══ Dataset records
-- ==== Sys2Proof/Laws/Port.lean ====
section
/-! SUPPORT. What the host port makes of the bytes of a request, said once. -/

namespace Sys2Proof.Machine

open Sys2Proof Sys2Proof.Safety

/-- The port after the request code and as many arguments of `count` as have come. -/
def inArguments (s : State) (code count : Byte) (args : List Byte) : State := { s with port := { s.port with
  phase := .arguments, statusPrefix := some s.prefixByte, code := some code, count := some count, args := args
  shifted := s.prefixByte :: List.replicate (1 + args.length) 0 } }

/-- The port at the taking of a complete request. -/
def atTaking (s : State) (code count : Byte) (args : List Byte) : State :=
  State.modifyPort (fun p => { p with phase := .answer }) (inArguments s code count args)

@[simp] theorem clockBytes_nil (s : State) : State.clockBytes [] s = s := rfl

@[simp] theorem clockBytes_cons (b : Byte) (bytes : List Byte) (s : State) :
    State.clockBytes (b :: bytes) s = State.clockBytes bytes (State.clock s b) := rfl

theorem clockBytes_append (first second : List Byte) (s : State) :
    State.clockBytes (first ++ second) s = State.clockBytes second (State.clockBytes first s) := by
  simp [State.clockBytes]

/-- R174: arguments that do not complete the request. -/
theorem clock_arguments (s : State) (code count : Byte) (args more : List Byte) (hh : s.port.held = false)
    (h : args.length + more.length < count.toNat) :
    State.clockBytes more (inArguments s code count args) = inArguments s code count (args ++ more) := by
  induction more generalizing args with
  | nil => simp
  | cons b more ih =>
    simp only [List.length_cons] at h
    have h1 : args.length + 1 < count.toNat := by omega
    have : State.clock (inArguments s code count args) b = inArguments s code count (args ++ [b]) := by
      simp [State.clock, State.clockArgument, State.modifyPort, Port.shift, inArguments, hh, h1, List.replicate_add,
        List.length_append]
    rw [clockBytes_cons, this, ih (args ++ [b]) (by simp; omega)]
    simp

/-- R172 to R174: a request that has its arguments, or needs none, is taken by the port: what the block makes of it, and the
answer, stand in `answerRequest` and `present`. -/
theorem clock_complete {s : State} {code n : Byte} {args : List Byte} (hp : s.port.phase = .code)
    (hh : s.port.held = false) (h : completes n args) :
    State.clockBytes (code :: n :: args) s =
      present (answerRequest (requestRow code) n args (atTaking s code n args)) := by
  have hc : State.clock s code = State.clockCode code s := by simp [State.clock, hh, hp]
  have hk (b : Byte) : State.clock (State.clockCode code s) b = State.clockCount b (State.clockCode code s) := by
    simp [State.clock, State.clockCode, State.modifyPort, hh]
  rw [clockBytes_cons, clockBytes_cons, hc, hk]
  by_cases ha : args = []
  · subst ha
    have : ¬ (1 ≤ n.toNat ∧ n.toNat ≤ 40) := by
      rcases h with ⟨_, h2⟩ | ⟨h1, _⟩
      · simp at h2; omega
      · omega
    rw [State.clockCount, if_neg this]
    simp [State.takeRequest, State.clockCode, State.modifyPort, Port.shift, atTaking, inArguments]
  · rcases h with ⟨h1, h2⟩ | ⟨_, h2⟩
    swap
    · exact absurd h2 ha
    have hpos : 1 ≤ n.toNat := by
      cases args with
      | nil => exact absurd rfl ha
      | cons b l => simp at h2; omega
    obtain ⟨front, last, rfl⟩ : ∃ front last, args = front ++ [last] :=
      ⟨args.dropLast, args.getLast ha, (List.dropLast_append_getLast ha).symm⟩
    simp only [List.length_append, List.length_singleton] at h2
    have e : State.clockCount n (State.clockCode code s) = inArguments s code n [] := by
      rw [State.clockCount, if_pos ⟨hpos, h1⟩]
      simp [State.clockCode, State.modifyPort, Port.shift, inArguments]
    rw [e, clockBytes_append, clock_arguments s code n [] front hh (by simp; omega), clockBytes_cons, clockBytes_nil]
    simp only [List.nil_append]
    have : ¬ front.length + 1 < n.toNat := by omega
    simp [State.clock, State.clockArgument, State.modifyPort, Port.shift, inArguments, hh, this, State.takeRequest, atTaking,
      List.replicate_add]

/-- A complete request with a count that fits goes to its block, whose reply is presented. -/
theorem request_complete {s : State} {code n : Byte} {args : List Byte} {row : RequestRow} (h : TakesRequests s)
    (hr : requestRow code = some row) (ha : args.length = n.toNat) (hn : n.toNat ≤ 40) (hf : row.needs n.toNat = true) :
    State.clockBytes (code :: n :: args) s = present (row.take args (atTaking s code n args)) := by
  obtain ⟨hp, hh, hi⟩ := h
  have h41 : ¬ 41 ≤ n.toNat := by omega
  have hs : (atTaking s code n args).station.state ≠ .initialising := hi
  rw [clock_complete hp hh (.inl ⟨hn, ha⟩), hr]
  simp [answerRequest, hs, hf, h41]

/-- The presentation of a refusal. -/
theorem present_refuse {code n : Byte} {args : List Byte} {st : Status} {s : State} (h : st ≠ .done) :
    present (refuse st (atTaking s code n args)) = answeredOnly s code n args st.value := by
  simp [present, refuse, atTaking, inArguments, State.modifyPort, answeredOnly, answeredPort, h]

end Sys2Proof.Machine
end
════
### [Exercise objective]
Reproduce verbatim the lines above, from the line with "induction more generalizing args with" through the line with "State.modifyPort, Port.shift, inArguments]".

### [Exercise answer]
  induction more generalizing args with
  | nil => simp
  | cons b more ih =>
    simp only [List.length_cons] at h
    have h1 : args.length + 1 < count.toNat := by omega
    have : State.clock (inArguments s code count args) b = inArguments s code count (args ++ [b]) := by
      simp [State.clock, State.clockArgument, State.modifyPort, Port.shift, inArguments, hh, h1, List.replicate_add,
        List.length_append]
    rw [clockBytes_cons, this, ih (args ++ [b]) (by simp; omega)]
    simp

/-- R172 to R174: a request that has its arguments, or needs none, is taken by the port: what the block makes of it, and the
answer, stand in `answerRequest` and `present`. -/
theorem clock_complete {s : State} {code n : Byte} {args : List Byte} (hp : s.port.phase = .code)
    (hh : s.port.held = false) (h : completes n args) :
    State.clockBytes (code :: n :: args) s =
      present (answerRequest (requestRow code) n args (atTaking s code n args)) := by
  have hc : State.clock s code = State.clockCode code s := by simp [State.clock, hh, hp]
  have hk (b : Byte) : State.clock (State.clockCode code s) b = State.clockCount b (State.clockCode code s) := by
    simp [State.clock, State.clockCode, State.modifyPort, hh]
  rw [clockBytes_cons, clockBytes_cons, hc, hk]
  by_cases ha : args = []
  · subst ha
    have : ¬ (1 ≤ n.toNat ∧ n.toNat ≤ 40) := by
      rcases h with ⟨_, h2⟩ | ⟨h1, _⟩
      · simp at h2; omega
      · omega
    rw [State.clockCount, if_neg this]
    simp [State.takeRequest, State.clockCode, State.modifyPort, Port.shift, atTaking, inArguments]
  · rcases h with ⟨h1, h2⟩ | ⟨_, h2⟩
    swap
    · exact absurd h2 ha
    have hpos : 1 ≤ n.toNat := by
      cases args with
      | nil => exact absurd rfl ha
      | cons b l => simp at h2; omega
    obtain ⟨front, last, rfl⟩ : ∃ front last, args = front ++ [last] :=
      ⟨args.dropLast, args.getLast ha, (List.dropLast_append_getLast ha).symm⟩
    simp only [List.length_append, List.length_singleton] at h2
    have e : State.clockCount n (State.clockCode code s) = inArguments s code n [] := by
      rw [State.clockCount, if_pos ⟨hpos, h1⟩]
      simp [State.clockCode, State.modifyPort, Port.shift, inArguments]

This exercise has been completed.